Наутро трясиновцы с изумлением обнаружили, что на постоялом дворе у Руженки кто-то живет. Удивление их увеличилось, когда торжествующая пани выставила в окне доску, на которой углем было выведено (как и раньше, по-старогоричански): «Мяста заняты, но ищо ни все».

После чего хозяйка успешного трактира отправилась в церковь, а потом в церковную лавку. В первой она исповедовалась (неожиданно долго), а во второй купила перьев для письма и наилучшей бумаги серо-желтого цвета в небывало больших количествах. «Их ученость,  объяснила она оторопевшему служке,  желают поскорее и чтобы первейшего качества. Им потребно исчисления делать про небесные тела и звезды, ну, тебе, дурню, и меньшего не понять».

Больше всего горичан поразило, что Руженка совершенно не собиралась, как они выражались, захомутать пришельца и еще что никуда не убирала дурацкую доску про никому не нужный трактир. Дальше больше. Выглядеть прелестная пани стала заметно лучше, хотя, казалось бы, куда уж еще, и деньги у нее тоже появились. Видать, постоялец-то оказался честный, по крайней мере, расплачивался аккуратно.

Однако никакого бы развития все эти события не получили, не напейся как-то кузнец Игнат сверх обычного и не приползи он домой относительно рано, но уже совершенно вне себя. Жене же его в тот день словно попал в одно место какой-то толстый волос обозвав мужа дураком и пьяницей, она категорически отказалась отпирать ему дверь, а в заключение весьма опрометчиво прокричала: «Хочешь спать ложись третьим к этой (тут последовала непереводимая идиома) и ее хахалю. Она и доску-то позорную так и не сняла, хоть и залучила уже одного приблудного! Так одного ей мало, видите ли!»

 А что,  довольно громко сказал уязвленный Игнат,  и пойду.

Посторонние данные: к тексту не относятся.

-- ==== Sys2Proof/Laws/Ops.lean ====
section
/-! SUPPORT. What each shared operation over the pairs does, said once: bytes, cells, halves, flags. -/

namespace Sys2Proof.Machine

/-! ## Bytes -/

/-- Bit b of a word is bit b of its low byte or bit b - 8 of its high byte. -/
theorem getLsbD_joinBytes (h l : Byte) (b : Nat) :
    (joinBytes h l).getLsbD b = if b < 8 then l.getLsbD b else h.getLsbD (b - 8) := by
  unfold joinBytes
  exact BitVec.getLsbD_append.trans (by by_cases hb : b < 8 <;> simp [hb])

theorem getLsbD_lowByte (v : Word) (b : Nat) : (lowByte v).getLsbD b = (decide (b < 8) && v.getLsbD b) := by
  simp [lowByte]

theorem getLsbD_highByte (v : Word) (b : Nat) : (highByte v).getLsbD b = (decide (b < 8) && v.getLsbD (b + 8)) := by
  simp [highByte, Nat.add_comm]

@[simp] theorem highByte_joinBytes (h l : Byte) : highByte (joinBytes h l) = h := by
  apply BitVec.eq_of_getLsbD_eq
  intro i hi
  rw [getLsbD_highByte, getLsbD_joinBytes]
  simp [hi]

@[simp] theorem lowByte_joinBytes (h l : Byte) : lowByte (joinBytes h l) = l := by
  apply BitVec.eq_of_getLsbD_eq
  intro i hi
  rw [getLsbD_lowByte, getLsbD_joinBytes]
  simp [hi]

@[simp] theorem joinBytes_highByte_lowByte (v : Word) : joinBytes (highByte v) (lowByte v) = v := by
  apply BitVec.eq_of_getLsbD_eq
  intro i hi
  rw [getLsbD_joinBytes, getLsbD_highByte, getLsbD_lowByte]
  by_cases h : i < 8
  · simp [h]
  · simp [h, show i - 8 < 8 by omega, show i - 8 + 8 = i by omega]

/-- A word is its two bytes. -/
theorem word_ext {v w : Word} (h : highByte v = highByte w) (l : lowByte v = lowByte w) : v = w := by
  rw [← joinBytes_highByte_lowByte v, ← joinBytes_highByte_lowByte w, h, l]

/-! ## Cells -/

/-- A written cell reads as the value written, and every other cell as before. -/
theorem Pairs.get_set (x : Pairs) (p q : PairName) (v : Word) :
    (x.set p v).get q = if q = p then v else x.get q := by
  cases p <;> cases q <;> rfl

@[simp] theorem Pairs.get_set_same (x : Pairs) (p : PairName) (v : Word) : (x.set p v).get p = v := by
  simp [Pairs.get_set]

/-- Four pairs are equal when every cell is. -/
theorem Pairs.ext_get {x y : Pairs} (h : ∀ q, x.get q = y.get q) : x = y := by
  have ha : x.af = y.af := h .af
  have hb : x.bc = y.bc := h .bc
  have hd : x.de = y.de := h .de
  have hh : x.hl = y.hl := h .hl
  cases x; cases y; simp_all

/-! ## Halves -/

/-- A half write changes its own pair, by the byte written and the byte kept, and no other pair. -/
theorem Pairs.get_writeHalf (x : Pairs) (r : HalfName) (v : Byte) (q : PairName) :
    (x.writeHalf r v).get q =
      if q = r.pair then
        (if r.isHigh then joinBytes v (lowByte (x.get q)) else joinBytes (highByte (x.get q)) v)
      else x.get q := by
  cases r <;> cases q <;> rfl

/-- A half write through the half view. -/
theorem Pairs.readHalf_writeHalf (x : Pairs) (r r' : HalfName) (v : Byte) :
    (x.writeHalf r v).readHalf r' = if r' = r then v else x.readHalf r' := by
  cases r <;> cases r' <;>
    simp [Pairs.readHalf, Pairs.writeHalf, HalfName.isHigh, HalfName.pair, Pairs.get, Pairs.set]

/-- A pair is its two halves. -/
theorem Pairs.get_eq_halves (x : Pairs) (p : PairName) :
    x.get p = joinBytes (x.readHalf p.highHalf) (x.readHalf p.lowHalf) := by
  cases p <;> simp [Pairs.readHalf, PairName.highHalf, PairName.lowHalf, HalfName.isHigh, HalfName.pair]

/-! ## Flags -/

/-- A byte has a flag's mask bit exactly when its bit is 1. -/
theorem and_mask_ne_zero (v : Byte) (f : FlagName) : (v &&& f.mask != 0x00#8) = v.getLsbD f.bit := by
  revert v; cases f <;> decide

/-- Turning a flag on in a byte sets its bit and keeps the others. -/
theorem getLsbD_or_mask (v : Byte) (f : FlagName) (b : Nat) :
    (v ||| f.mask).getLsbD b = if b = f.bit then true else v.getLsbD b := by
  by_cases h : b < 8
  · revert v; cases f <;> interval_cases b <;> decide
  · have hb : b ≠ f.bit := by cases f <;> simp [FlagName.bit] <;> omega
    simp [hb, BitVec.getLsbD_of_ge _ b (by omega : 8 ≤ b)]

/-- Turning a flag off in a byte clears its bit and keeps the others. -/
theorem getLsbD_and_not_mask (v : Byte) (f : FlagName) (b : Nat) :
    (v &&& ~~~f.mask).getLsbD b = if b = f.bit then false else v.getLsbD b := by
  by_cases h : b < 8
  · revert v; cases f <;> interval_cases b <;> decide
  · have hb : b ≠ f.bit := by cases f <;> simp [FlagName.bit] <;> omega
    simp [hb, BitVec.getLsbD_of_ge _ b (by omega : 8 ≤ b)]

/-- A flag reads as its bit of the low byte of AF. -/
theorem Pairs.readFlag_eq_bit (x : Pairs) (f : FlagName) : x.readFlag f = x.flagByte.getLsbD f.bit :=
  and_mask_ne_zero _ _

@[simp] theorem Pairs.flagByte_setFlagByte (x : Pairs) (v : Byte) : (x.setFlagByte v).flagByte = v := by
  simp [Pairs.flagByte, Pairs.setFlagByte]

theorem FlagName.bit_injective {f g : FlagName} : g.bit = f.bit ↔ g = f := by
  cases f <;> cases g <;> decide

/-- What turning a flag on leaves every flag. -/
theorem Pairs.readFlag_flagOn (x : Pairs) (f g : FlagName) :
    (x.flagOn f).readFlag g = if g = f then true else x.readFlag g := by
  simp only [Pairs.readFlag_eq_bit, Pairs.flagOn, Pairs.flagByte_setFlagByte, getLsbD_or_mask, FlagName.bit_injective]

/-- What turning a flag off leaves every flag. -/
theorem Pairs.readFlag_flagOff (x : Pairs) (f g : FlagName) :
    (x.flagOff f).readFlag g = if g = f then false else x.readFlag g := by
  simp only [Pairs.readFlag_eq_bit, Pairs.flagOff, Pairs.flagByte_setFlagByte, getLsbD_and_not_mask,
    FlagName.bit_injective]

/-- A flag mutation writes AF alone. -/
theorem Pairs.get_setFlagByte (x : Pairs) (v : Byte) (q : PairName) :
    (x.setFlagByte v).get q = if q = .af then joinBytes (highByte x.af) v else x.get q := by
  cases q <;> rfl

end Sys2Proof.Machine
end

От чего жене потом было особенно обидно у Игната в кармане завалялось несколько медяков, полученных в прошлом месяце за какую-то мелкую работу. Пропить заранее он их почему-то не смог, наверно, по причине жаркой погоды. И, упав прямо на пороге горницы почтенной пани, он первым делом выгреб горсть грязной мелочи и, даже не пытаясь подняться, прохрипел: «Давай обжигалки на все!» Именно так он вел себя в те далекие годы, когда его несколько раз заносило по другую сторону гор, на осеннюю ярмарку.

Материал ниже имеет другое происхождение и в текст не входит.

/-! ## The views of four pairs on their eight bytes -/

theorem ByteFile.get_ofPairs (x : Pairs) (r : HalfName) : (ofPairs x).get r = x.readHalf r := by cases r <;> rfl

/-- A half write stores one byte. -/
theorem ByteFile.ofPairs_writeHalf (x : Pairs) (r : HalfName) (v : Byte) :
    ofPairs (x.writeHalf r v) = (ofPairs x).put r v := by
  cases r <;> simp [ofPairs, put, Pairs.writeHalf, HalfName.isHigh, HalfName.pair, Pairs.get, Pairs.set]

/-- A pair write stores its two bytes. -/
theorem ByteFile.ofPairs_set (x : Pairs) (p : PairName) (v : Word) :
    ofPairs (x.set p v) = ((ofPairs x).put p.highHalf (highByte v)).put p.lowHalf (lowByte v) := by
  cases p <;> rfl

/-- Four pairs are their eight bytes (10_state.md R22, R23). -/
theorem ByteFile.ofPairs_injective {x y : Pairs} (h : ofPairs x = ofPairs y) : x = y := by
  refine Pairs.ext_get fun p => ?_
  rw [Pairs.get_eq_halves, Pairs.get_eq_halves y]
  simp only [← get_ofPairs, h]

/-! ## A command on the eight bytes -/

theorem ByteFile.perform_rdf (x : ByteFile) (d : Word) (f : FlagName) :
    x.perform d (.rdf f) = (x, .val (0x0000#15 ++ x.f.extractLsb' f.bit 1)) := by
  cases f <;> rfl

theorem ByteFile.perform_clrf (x : ByteFile) (d : Word) (f : FlagName) :
    x.perform d (.clrf f) = (x.put .f (x.f &&& ~~~f.mask), .ack) := by
  cases f <;> rfl

theorem ByteFile.perform_setf (x : ByteFile) (d : Word) (f : FlagName) :
    x.perform d (.setf f) = (x.put .f (x.f ||| f.mask), .ack) := by
  cases f <;> rfl

/-- Fifteen zero bits in front of a flag's bit are R78's result of RDF. -/
theorem resultTable_rdf (x : Pairs) (f : FlagName) :
    resultTable x (.rdf f) = 0x0000#15 ++ x.flagByte.extractLsb' f.bit 1 := by
  rw [resultTable, ← Pairs.readFlag_eq_select_bit, Pairs.readFlag_eq_bit, ← zextBit, zextBit_getLsbD]
  exact BitVec.setWidth_eq_append (by decide)

/-- What the step model answers a command with: the result of a read, Ack for a write. -/
def responseTo (x : Pairs) (i : Instr) : Response :=
  if writeTarget i = none then .val (resultTable x i) else .ack

theorem responseTo_of_read {i : Instr} (hi : writeTarget i = none) (x : Pairs) :
    responseTo x i = .val (resultTable x i) := if_pos hi

theorem responseTo_of_write {i : Instr} (hi : writeTarget i ≠ none) (x : Pairs) : responseTo x i = .ack := if_neg hi

/-- A command leaves the eight bytes the step model computes, and the step model answers by R78's table. -/
theorem ByteFile.perform_ofPairs {i : Instr} {s t : State} (h : exec i s = .next t) :
    (ofPairs s.pairs).perform s.pins.din i = (ofPairs t.pairs, responseTo s.pairs i) := by
  cases i with
  | rd16 p =>
    cases h
    rw [perform, get_ofPairs, get_ofPairs, responseTo_of_read rfl, resultTable, Pairs.get_eq_halves]
    rfl
  | rd8 r =>
    cases h
    rw [perform, get_ofPairs, responseTo_of_read rfl, resultTable, zero_append_byte]
    rfl
  | rdf f =>
    cases h
    rw [perform_rdf, responseTo_of_read rfl, resultTable_rdf]
    rfl
  | wr16 p => cases h; exact congrArg (·, Response.ack) (ofPairs_set _ p _).symm
  | wr8 r => cases h; exact congrArg (·, Response.ack) (ofPairs_writeHalf _ r _).symm
  | clrf f => cases h; exact (perform_clrf _ _ f).trans (congrArg (·, Response.ack) (ofPairs_writeHalf _ .f _).symm)
  | setf f => cases h; exact (perform_setf _ _ f).trans (congrArg (·, Response.ack) (ofPairs_writeHalf _ .f _).symm)

theorem ByteFile.step_of_decode_ok {w : Byte} {i : Instr} (hd : decode w = .ok i) (p : ResetParams) (x : ByteFile)
    (din : Word) : x.step p (.cmd w din) = x.perform din i := by
  simp only [ByteFile.step, hd]

/-! ## One cycle -/

theorem PortIn.input?_of_rst {c : PortIn} (hr : c.rst = true) : c.input? = some .reset := by
  simp [PortIn.input?, hr]

theorem PortIn.input?_of_idle {c : PortIn} (hr : c.rst = false) (hv : c.cmdValid = false) : c.input? = none := by
  simp [PortIn.input?, hr, hv]

theorem PortIn.input?_of_cmdValid {c : PortIn} (hr : c.rst = false) (hv : c.cmdValid = true) :
    c.input? = some (.cmd c.cmd c.din) := by
  simp [PortIn.input?, hr, hv]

Тут Игнат, по-видимому, от удара об пол, припомнил, какими словами называли Руженку и ее постояльца, а также совет своей же собственной супруги (по каковой причине ей потом было еще обиднее), после чего приподнялся и огляделся вокруг. К большому его удивлению, обстановка вокруг была совершенно невинная, почти идиллическая, что, как мы не можем с прискорбием не отметить, вполне соответствовало тогдашнему социально-экономическому состоянию нашей родины. Вкратце, экспозиция выглядела следующим образом: вооруженный очками и освещенный толстой свечой постоялец, заваленный грудами исписанных с обеих сторон листков, сидел в дальнем углу за щербатым столом, когда-то предназначавшимся для пошивочных работ. Он непрестанно что-то в своих записях сверял, перепроверял, быстро отмечал не успевшим засохнуть пером, тщательно раскладывал в разные стопки, потом опять смешивал,  и так до бесконечности. Пани же Руженка сидела совсем в другом углу и, пользуясь исходящим от очага светом, не менее внимательно штопала какую-то тряпку. То есть ни о каком притоне или тем более разврате[45] не было и речи. Игнат от изумления даже икнул.

 Чего тебе, Игнатушка?  ласково спросила Руженка, приподнимаясь с лавки.  Обжигалочки, говоришь?

Отчего-то Игнат понял, что икать в ответ будет немного неуместно, поэтому сдержался и промолчал.

 Обжигалочки,  сама себе ответила пани и направилась к буфету.  А какой: можжевеловой, бузинной, крыжовенной, рябиновой, папоротниковой или заветной, с мухоморным замесом и полынным присылом?  подобно неведомой, но приятной музыке звучали для Игната слова пани.  У меня и послаще есть,  но ведь тебе, наверно, сладкое-то не по вкусу?  продолжала она.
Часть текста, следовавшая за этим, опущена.